— PROBLEM TO WORK ON —
Where a line holds the word "nothing", copy it from the records.

======== PROVIDED INFORMATION ========

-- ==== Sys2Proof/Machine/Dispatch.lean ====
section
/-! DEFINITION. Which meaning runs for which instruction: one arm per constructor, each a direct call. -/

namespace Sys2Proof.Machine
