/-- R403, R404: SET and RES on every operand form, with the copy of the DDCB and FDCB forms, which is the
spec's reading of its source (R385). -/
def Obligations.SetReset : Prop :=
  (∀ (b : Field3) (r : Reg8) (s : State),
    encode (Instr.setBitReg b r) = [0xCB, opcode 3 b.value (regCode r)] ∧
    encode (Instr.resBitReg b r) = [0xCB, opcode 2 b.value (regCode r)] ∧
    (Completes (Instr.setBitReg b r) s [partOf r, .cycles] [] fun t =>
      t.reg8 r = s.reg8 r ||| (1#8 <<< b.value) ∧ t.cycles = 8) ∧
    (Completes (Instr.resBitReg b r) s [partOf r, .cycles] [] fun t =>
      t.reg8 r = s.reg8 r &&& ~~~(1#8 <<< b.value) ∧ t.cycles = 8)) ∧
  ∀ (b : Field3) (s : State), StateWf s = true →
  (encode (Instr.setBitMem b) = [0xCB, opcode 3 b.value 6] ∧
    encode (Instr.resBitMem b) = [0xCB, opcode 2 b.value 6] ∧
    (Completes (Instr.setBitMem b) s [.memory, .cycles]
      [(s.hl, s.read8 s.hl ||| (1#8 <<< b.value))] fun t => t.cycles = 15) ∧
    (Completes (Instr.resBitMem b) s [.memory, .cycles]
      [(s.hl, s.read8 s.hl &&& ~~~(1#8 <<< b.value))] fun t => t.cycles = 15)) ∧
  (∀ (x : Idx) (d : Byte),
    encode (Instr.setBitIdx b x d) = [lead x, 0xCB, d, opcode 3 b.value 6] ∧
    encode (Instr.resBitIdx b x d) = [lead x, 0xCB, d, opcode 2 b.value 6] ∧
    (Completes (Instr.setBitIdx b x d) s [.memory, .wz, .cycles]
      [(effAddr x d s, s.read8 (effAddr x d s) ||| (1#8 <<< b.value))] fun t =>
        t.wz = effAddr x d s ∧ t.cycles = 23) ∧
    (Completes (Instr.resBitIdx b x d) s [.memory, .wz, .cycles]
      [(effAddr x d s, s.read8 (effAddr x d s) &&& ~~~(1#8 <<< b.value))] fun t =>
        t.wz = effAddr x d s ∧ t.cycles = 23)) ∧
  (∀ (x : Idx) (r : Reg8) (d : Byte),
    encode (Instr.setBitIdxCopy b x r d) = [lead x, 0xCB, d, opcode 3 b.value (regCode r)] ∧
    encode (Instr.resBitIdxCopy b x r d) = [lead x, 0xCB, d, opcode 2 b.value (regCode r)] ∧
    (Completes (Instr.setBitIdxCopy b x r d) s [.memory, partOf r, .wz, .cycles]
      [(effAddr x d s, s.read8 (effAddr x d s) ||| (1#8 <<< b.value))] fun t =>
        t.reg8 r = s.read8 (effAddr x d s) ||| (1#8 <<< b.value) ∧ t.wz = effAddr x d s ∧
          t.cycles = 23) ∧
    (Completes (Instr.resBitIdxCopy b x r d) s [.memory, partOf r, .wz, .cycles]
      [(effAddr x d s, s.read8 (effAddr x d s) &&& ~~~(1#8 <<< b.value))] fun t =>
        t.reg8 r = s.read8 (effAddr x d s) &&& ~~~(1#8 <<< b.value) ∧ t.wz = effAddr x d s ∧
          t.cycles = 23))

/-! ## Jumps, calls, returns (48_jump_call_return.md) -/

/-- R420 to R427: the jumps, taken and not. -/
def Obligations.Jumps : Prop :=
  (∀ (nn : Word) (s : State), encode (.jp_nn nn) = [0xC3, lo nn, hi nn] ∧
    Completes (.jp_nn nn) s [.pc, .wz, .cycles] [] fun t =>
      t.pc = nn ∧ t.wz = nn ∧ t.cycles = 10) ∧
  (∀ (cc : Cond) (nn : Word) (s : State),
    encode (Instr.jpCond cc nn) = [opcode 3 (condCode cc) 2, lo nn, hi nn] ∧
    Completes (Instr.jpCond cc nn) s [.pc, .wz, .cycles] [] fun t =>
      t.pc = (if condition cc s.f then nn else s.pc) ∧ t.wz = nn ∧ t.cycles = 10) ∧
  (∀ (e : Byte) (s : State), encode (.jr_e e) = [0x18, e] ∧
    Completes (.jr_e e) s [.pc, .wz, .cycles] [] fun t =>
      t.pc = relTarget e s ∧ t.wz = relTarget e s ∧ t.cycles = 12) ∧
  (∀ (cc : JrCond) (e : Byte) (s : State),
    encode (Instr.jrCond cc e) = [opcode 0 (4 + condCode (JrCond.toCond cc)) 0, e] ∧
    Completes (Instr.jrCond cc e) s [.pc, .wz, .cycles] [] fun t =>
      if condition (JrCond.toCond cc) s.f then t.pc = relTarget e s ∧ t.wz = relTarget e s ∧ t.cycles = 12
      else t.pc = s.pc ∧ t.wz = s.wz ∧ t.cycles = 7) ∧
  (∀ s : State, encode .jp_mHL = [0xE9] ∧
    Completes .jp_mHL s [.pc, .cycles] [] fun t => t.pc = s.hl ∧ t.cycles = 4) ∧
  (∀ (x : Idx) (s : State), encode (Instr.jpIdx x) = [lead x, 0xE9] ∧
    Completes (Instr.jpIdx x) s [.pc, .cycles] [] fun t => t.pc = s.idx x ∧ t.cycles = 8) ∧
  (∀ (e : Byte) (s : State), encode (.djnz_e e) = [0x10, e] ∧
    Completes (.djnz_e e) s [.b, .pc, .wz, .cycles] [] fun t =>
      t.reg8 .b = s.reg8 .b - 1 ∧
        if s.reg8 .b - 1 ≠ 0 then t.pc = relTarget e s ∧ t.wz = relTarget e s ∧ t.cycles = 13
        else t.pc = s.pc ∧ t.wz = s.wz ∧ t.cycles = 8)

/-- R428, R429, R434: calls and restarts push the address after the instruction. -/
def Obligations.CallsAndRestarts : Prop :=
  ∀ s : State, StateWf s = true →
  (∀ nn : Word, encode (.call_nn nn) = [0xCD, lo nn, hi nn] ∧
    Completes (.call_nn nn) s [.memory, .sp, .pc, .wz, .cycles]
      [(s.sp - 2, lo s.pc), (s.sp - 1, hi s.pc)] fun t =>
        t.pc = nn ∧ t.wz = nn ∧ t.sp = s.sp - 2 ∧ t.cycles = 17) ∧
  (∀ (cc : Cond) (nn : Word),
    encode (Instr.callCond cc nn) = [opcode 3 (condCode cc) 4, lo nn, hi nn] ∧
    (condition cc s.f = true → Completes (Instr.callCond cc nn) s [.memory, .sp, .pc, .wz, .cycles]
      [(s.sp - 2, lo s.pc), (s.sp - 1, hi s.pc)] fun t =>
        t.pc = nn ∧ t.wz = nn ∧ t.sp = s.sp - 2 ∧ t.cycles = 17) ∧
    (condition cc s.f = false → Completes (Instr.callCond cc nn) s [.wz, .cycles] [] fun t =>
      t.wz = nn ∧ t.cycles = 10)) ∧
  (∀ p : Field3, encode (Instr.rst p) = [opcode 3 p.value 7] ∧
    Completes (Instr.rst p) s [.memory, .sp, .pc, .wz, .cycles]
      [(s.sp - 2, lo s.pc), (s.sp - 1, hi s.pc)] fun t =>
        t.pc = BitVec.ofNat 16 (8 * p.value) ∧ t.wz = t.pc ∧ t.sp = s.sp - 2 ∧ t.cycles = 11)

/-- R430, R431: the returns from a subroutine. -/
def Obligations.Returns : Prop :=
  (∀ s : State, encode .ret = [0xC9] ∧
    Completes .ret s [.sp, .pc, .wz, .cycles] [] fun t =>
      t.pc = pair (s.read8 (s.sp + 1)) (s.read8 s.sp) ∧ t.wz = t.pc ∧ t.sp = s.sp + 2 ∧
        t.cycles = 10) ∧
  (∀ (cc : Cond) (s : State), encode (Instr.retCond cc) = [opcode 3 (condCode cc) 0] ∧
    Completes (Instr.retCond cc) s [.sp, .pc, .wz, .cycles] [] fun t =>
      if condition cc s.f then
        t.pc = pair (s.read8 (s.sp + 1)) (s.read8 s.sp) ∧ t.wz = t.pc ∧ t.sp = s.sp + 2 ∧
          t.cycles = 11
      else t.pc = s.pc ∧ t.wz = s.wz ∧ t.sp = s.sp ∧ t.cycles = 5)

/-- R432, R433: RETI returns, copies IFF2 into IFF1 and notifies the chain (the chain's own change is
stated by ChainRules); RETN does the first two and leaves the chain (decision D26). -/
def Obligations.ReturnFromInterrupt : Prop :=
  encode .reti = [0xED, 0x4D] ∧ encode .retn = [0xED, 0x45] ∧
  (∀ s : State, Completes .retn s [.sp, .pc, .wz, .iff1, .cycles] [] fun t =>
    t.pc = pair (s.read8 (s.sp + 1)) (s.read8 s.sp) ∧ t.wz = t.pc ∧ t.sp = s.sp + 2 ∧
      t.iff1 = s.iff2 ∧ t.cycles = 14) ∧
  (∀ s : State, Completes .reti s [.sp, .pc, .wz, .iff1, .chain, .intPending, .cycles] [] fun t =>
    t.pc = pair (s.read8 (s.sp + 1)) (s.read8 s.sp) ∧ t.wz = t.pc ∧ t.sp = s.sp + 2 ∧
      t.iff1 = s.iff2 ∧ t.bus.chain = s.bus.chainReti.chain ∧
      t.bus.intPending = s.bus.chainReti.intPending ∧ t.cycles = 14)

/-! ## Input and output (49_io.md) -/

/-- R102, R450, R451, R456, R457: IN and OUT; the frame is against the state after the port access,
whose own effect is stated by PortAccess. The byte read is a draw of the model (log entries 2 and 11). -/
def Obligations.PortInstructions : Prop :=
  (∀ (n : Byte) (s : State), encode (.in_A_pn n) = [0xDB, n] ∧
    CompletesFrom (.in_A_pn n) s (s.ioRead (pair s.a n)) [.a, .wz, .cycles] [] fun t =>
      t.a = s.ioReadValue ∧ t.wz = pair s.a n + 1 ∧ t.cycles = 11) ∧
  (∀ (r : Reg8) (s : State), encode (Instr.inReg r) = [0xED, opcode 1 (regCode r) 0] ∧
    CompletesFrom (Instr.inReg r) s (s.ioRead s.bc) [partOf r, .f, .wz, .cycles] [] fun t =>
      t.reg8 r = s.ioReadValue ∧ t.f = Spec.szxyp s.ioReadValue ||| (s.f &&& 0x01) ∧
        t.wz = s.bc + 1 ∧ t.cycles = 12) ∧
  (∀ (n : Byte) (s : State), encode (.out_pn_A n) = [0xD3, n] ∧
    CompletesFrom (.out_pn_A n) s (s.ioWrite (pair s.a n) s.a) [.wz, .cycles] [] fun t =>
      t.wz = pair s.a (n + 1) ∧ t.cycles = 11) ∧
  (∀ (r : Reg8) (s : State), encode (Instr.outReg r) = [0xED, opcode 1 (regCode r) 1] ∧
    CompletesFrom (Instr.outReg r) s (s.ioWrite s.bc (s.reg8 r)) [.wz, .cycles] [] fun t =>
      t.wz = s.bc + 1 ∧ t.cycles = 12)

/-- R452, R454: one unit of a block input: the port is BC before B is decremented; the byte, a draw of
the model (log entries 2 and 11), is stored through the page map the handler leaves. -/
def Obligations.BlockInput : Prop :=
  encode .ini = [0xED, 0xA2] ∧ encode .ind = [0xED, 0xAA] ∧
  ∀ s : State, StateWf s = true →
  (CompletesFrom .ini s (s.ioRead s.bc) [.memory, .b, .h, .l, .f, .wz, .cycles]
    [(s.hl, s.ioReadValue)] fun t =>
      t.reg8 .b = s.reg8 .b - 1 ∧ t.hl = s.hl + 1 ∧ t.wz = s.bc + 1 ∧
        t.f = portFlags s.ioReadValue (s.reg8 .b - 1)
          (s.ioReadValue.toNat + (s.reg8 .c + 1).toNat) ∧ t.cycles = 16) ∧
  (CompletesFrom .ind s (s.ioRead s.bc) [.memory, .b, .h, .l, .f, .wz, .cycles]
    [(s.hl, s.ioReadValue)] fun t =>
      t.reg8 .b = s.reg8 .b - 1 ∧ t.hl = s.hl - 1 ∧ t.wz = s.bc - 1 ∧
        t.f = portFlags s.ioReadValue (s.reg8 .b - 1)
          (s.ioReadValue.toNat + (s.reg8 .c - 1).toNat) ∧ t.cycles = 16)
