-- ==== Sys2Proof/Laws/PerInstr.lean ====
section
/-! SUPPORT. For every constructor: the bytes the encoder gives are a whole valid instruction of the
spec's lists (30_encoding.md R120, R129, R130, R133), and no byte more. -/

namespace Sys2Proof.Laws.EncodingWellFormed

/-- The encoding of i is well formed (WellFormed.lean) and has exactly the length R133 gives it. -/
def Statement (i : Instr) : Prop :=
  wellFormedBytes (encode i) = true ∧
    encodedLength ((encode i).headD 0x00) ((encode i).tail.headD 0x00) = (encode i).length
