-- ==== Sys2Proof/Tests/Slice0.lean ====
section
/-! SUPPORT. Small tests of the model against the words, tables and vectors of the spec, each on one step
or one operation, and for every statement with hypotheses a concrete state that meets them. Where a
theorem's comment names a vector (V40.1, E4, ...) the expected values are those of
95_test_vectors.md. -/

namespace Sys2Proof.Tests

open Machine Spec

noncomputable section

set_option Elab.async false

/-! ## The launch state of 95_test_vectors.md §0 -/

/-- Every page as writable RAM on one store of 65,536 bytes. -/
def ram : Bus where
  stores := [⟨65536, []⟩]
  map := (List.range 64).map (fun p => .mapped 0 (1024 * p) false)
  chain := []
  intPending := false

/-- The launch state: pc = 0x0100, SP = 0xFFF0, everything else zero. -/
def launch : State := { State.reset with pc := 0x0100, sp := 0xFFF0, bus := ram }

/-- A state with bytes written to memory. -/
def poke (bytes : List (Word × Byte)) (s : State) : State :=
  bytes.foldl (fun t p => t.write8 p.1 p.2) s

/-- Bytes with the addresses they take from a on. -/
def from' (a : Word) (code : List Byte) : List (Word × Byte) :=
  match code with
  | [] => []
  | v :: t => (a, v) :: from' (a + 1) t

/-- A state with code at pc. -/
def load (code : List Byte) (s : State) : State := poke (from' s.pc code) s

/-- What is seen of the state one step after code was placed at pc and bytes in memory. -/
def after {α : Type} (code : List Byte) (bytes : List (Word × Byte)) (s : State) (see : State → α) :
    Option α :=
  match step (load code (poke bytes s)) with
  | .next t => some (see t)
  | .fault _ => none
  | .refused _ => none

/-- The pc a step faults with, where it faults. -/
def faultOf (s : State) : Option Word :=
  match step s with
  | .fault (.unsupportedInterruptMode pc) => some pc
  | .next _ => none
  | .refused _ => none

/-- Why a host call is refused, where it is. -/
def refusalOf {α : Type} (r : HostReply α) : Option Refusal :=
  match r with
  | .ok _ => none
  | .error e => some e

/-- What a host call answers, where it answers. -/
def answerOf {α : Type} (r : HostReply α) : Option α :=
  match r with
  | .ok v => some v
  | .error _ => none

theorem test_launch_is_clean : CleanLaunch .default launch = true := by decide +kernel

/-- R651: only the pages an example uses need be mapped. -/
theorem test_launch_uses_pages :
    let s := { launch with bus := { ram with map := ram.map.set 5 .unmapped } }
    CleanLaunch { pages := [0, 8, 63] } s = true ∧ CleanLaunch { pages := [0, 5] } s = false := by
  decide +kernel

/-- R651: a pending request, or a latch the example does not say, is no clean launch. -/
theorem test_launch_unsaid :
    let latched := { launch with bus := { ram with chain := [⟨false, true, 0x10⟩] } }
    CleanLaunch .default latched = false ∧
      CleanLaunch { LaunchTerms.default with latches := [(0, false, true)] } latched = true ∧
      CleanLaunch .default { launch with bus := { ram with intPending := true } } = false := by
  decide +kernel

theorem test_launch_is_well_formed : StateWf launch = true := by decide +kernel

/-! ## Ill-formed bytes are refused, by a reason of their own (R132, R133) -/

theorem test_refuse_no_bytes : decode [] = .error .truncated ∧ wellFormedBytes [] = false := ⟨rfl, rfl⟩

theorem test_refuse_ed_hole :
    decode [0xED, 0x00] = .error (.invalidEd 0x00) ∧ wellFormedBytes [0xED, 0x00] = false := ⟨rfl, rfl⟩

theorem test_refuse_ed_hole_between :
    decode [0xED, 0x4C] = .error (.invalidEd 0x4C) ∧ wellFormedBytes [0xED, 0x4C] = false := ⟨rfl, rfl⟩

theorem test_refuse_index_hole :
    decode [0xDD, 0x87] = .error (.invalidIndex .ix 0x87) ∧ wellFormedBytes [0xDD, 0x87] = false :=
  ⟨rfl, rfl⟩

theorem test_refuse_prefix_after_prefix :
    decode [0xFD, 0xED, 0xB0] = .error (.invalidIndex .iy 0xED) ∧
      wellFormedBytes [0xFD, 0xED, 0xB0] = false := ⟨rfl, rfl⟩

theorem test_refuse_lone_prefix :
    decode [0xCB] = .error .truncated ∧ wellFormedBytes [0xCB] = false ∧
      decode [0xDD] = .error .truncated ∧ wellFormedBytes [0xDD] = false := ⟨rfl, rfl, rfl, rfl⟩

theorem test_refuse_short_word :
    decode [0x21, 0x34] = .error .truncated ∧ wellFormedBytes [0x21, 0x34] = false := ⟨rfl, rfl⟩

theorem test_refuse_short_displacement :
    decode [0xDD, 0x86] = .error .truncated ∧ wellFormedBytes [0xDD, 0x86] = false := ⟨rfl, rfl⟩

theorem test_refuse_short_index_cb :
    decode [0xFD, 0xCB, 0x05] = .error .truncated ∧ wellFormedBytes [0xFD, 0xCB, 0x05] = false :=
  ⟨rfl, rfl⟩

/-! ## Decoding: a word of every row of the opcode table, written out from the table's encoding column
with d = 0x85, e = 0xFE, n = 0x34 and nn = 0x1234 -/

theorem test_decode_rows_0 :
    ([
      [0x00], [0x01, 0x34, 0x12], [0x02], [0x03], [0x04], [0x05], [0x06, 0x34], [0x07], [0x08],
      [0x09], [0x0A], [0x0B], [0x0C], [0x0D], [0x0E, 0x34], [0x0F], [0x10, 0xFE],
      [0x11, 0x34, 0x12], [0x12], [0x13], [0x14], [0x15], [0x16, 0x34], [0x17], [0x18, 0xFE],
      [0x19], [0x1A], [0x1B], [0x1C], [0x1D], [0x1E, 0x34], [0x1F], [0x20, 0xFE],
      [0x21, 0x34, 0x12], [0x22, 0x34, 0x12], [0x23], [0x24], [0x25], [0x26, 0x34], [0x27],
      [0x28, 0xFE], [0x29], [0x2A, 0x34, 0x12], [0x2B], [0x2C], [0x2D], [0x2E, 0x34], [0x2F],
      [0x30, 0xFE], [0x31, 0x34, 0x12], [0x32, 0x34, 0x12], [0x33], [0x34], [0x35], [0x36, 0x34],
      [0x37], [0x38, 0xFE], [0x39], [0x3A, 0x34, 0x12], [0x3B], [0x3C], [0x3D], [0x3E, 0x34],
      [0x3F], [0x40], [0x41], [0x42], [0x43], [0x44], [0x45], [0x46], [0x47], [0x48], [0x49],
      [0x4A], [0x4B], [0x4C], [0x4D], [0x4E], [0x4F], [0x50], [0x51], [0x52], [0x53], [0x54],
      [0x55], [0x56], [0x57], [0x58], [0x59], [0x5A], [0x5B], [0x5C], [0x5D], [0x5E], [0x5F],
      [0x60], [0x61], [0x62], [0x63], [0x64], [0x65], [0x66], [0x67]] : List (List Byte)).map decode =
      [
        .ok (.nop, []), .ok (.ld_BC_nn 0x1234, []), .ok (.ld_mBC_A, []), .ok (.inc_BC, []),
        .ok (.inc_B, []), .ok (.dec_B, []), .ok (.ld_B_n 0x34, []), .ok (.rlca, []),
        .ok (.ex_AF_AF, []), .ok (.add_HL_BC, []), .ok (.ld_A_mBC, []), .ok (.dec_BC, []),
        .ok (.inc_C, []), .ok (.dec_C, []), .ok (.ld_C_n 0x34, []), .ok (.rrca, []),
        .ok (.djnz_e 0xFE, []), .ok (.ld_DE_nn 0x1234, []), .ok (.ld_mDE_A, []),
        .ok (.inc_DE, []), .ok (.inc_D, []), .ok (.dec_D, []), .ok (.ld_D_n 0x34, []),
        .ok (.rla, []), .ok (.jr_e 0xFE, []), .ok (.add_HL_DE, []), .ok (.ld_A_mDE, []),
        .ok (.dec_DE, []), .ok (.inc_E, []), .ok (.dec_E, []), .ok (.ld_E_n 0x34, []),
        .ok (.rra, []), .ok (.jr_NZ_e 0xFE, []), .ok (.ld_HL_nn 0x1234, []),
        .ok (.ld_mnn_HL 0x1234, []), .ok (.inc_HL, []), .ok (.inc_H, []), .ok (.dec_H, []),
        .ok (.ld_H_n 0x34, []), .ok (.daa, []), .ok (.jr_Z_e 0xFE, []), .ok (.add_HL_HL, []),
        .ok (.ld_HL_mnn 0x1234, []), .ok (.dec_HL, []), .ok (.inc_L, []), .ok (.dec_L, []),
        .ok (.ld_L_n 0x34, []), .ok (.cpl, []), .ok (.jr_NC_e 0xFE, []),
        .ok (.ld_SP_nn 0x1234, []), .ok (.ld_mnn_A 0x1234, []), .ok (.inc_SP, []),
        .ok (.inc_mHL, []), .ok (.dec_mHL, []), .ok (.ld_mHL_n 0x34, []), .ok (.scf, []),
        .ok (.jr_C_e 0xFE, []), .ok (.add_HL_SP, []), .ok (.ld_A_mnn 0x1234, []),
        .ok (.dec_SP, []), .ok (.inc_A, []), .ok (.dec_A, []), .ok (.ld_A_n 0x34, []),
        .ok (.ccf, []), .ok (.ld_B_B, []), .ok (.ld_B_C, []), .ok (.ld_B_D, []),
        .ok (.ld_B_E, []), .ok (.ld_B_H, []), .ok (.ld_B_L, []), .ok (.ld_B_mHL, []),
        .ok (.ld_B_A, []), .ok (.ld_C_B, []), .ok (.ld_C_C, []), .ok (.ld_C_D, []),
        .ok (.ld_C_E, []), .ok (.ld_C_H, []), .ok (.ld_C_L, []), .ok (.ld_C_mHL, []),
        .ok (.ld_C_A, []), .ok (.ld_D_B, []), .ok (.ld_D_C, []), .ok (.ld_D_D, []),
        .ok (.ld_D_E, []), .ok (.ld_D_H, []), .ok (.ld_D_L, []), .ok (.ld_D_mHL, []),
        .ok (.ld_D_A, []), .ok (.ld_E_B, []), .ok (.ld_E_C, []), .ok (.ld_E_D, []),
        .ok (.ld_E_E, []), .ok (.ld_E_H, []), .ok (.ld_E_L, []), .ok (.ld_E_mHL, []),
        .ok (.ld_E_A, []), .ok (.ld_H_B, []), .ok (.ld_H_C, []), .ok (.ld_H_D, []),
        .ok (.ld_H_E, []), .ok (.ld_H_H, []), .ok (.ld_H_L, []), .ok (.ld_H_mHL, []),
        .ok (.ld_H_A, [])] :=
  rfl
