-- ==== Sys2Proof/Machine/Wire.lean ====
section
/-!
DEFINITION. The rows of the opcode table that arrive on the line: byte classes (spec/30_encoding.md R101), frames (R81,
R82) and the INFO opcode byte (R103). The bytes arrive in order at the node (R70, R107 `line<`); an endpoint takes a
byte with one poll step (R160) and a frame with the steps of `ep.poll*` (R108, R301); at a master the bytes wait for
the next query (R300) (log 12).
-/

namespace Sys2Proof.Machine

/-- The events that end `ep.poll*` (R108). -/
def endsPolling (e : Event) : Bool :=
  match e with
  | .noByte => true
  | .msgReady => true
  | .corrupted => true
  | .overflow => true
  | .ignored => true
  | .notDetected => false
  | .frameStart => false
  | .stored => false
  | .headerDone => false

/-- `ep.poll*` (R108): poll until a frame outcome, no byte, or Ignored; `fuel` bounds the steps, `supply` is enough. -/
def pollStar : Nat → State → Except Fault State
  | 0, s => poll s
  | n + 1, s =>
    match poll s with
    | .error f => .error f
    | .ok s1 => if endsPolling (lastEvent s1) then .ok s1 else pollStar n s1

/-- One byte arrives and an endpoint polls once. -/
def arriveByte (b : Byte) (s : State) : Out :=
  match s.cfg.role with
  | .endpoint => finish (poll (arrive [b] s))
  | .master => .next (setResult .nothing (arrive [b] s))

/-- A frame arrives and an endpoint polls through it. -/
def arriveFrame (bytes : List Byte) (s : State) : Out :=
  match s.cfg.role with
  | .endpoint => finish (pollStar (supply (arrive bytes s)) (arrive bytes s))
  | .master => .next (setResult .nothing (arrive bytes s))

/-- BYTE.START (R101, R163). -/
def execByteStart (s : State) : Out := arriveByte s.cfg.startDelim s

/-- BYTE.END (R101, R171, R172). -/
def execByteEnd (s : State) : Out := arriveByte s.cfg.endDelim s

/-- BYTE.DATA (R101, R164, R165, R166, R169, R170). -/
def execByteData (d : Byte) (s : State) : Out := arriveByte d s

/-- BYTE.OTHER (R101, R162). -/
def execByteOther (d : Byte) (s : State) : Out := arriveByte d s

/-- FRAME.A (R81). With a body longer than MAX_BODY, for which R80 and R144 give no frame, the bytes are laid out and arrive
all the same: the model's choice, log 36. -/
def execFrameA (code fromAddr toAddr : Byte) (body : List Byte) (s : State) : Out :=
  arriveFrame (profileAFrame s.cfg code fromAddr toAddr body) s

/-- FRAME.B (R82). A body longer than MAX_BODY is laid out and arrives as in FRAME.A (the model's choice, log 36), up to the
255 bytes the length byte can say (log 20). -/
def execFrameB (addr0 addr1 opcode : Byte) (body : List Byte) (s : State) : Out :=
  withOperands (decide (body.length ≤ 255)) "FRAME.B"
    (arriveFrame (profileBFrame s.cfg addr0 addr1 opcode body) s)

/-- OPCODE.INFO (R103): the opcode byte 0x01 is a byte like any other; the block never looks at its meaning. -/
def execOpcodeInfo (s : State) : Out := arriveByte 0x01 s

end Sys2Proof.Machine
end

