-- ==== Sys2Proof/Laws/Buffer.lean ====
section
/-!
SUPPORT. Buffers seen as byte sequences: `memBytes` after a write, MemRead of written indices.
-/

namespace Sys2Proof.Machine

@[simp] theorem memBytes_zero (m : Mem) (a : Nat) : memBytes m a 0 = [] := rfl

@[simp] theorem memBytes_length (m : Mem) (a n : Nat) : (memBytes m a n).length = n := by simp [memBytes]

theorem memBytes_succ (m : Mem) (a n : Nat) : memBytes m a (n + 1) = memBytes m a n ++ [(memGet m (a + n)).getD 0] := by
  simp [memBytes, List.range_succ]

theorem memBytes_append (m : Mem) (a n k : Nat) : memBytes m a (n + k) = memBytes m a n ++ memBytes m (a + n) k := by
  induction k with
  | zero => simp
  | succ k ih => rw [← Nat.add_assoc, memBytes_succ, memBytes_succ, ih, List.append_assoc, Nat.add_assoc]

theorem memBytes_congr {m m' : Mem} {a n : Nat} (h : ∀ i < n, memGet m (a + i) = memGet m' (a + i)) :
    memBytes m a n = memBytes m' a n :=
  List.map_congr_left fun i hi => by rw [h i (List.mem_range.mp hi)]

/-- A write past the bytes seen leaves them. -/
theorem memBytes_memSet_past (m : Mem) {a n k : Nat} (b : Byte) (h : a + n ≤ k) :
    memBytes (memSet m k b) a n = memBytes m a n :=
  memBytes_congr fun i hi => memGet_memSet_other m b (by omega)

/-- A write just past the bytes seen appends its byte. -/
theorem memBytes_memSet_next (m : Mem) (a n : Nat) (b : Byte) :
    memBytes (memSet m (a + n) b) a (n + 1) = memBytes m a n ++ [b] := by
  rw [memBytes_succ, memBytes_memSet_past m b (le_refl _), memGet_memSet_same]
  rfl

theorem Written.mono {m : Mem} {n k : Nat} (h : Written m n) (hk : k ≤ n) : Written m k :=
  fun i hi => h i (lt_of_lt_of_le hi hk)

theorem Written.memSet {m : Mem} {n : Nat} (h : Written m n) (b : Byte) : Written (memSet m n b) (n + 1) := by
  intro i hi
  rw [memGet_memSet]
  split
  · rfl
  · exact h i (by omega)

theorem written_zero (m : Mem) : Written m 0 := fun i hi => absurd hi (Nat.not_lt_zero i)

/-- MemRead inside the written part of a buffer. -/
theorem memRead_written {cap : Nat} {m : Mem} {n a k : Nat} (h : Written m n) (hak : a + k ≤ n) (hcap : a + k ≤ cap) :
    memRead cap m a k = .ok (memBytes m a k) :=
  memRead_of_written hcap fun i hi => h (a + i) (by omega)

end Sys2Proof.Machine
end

========

— FINISHED EXERCISE —
  | .master => .next (setResult .nothing (arrive [b] s))
  | .master => .next (setResult .nothing (arrive bytes s))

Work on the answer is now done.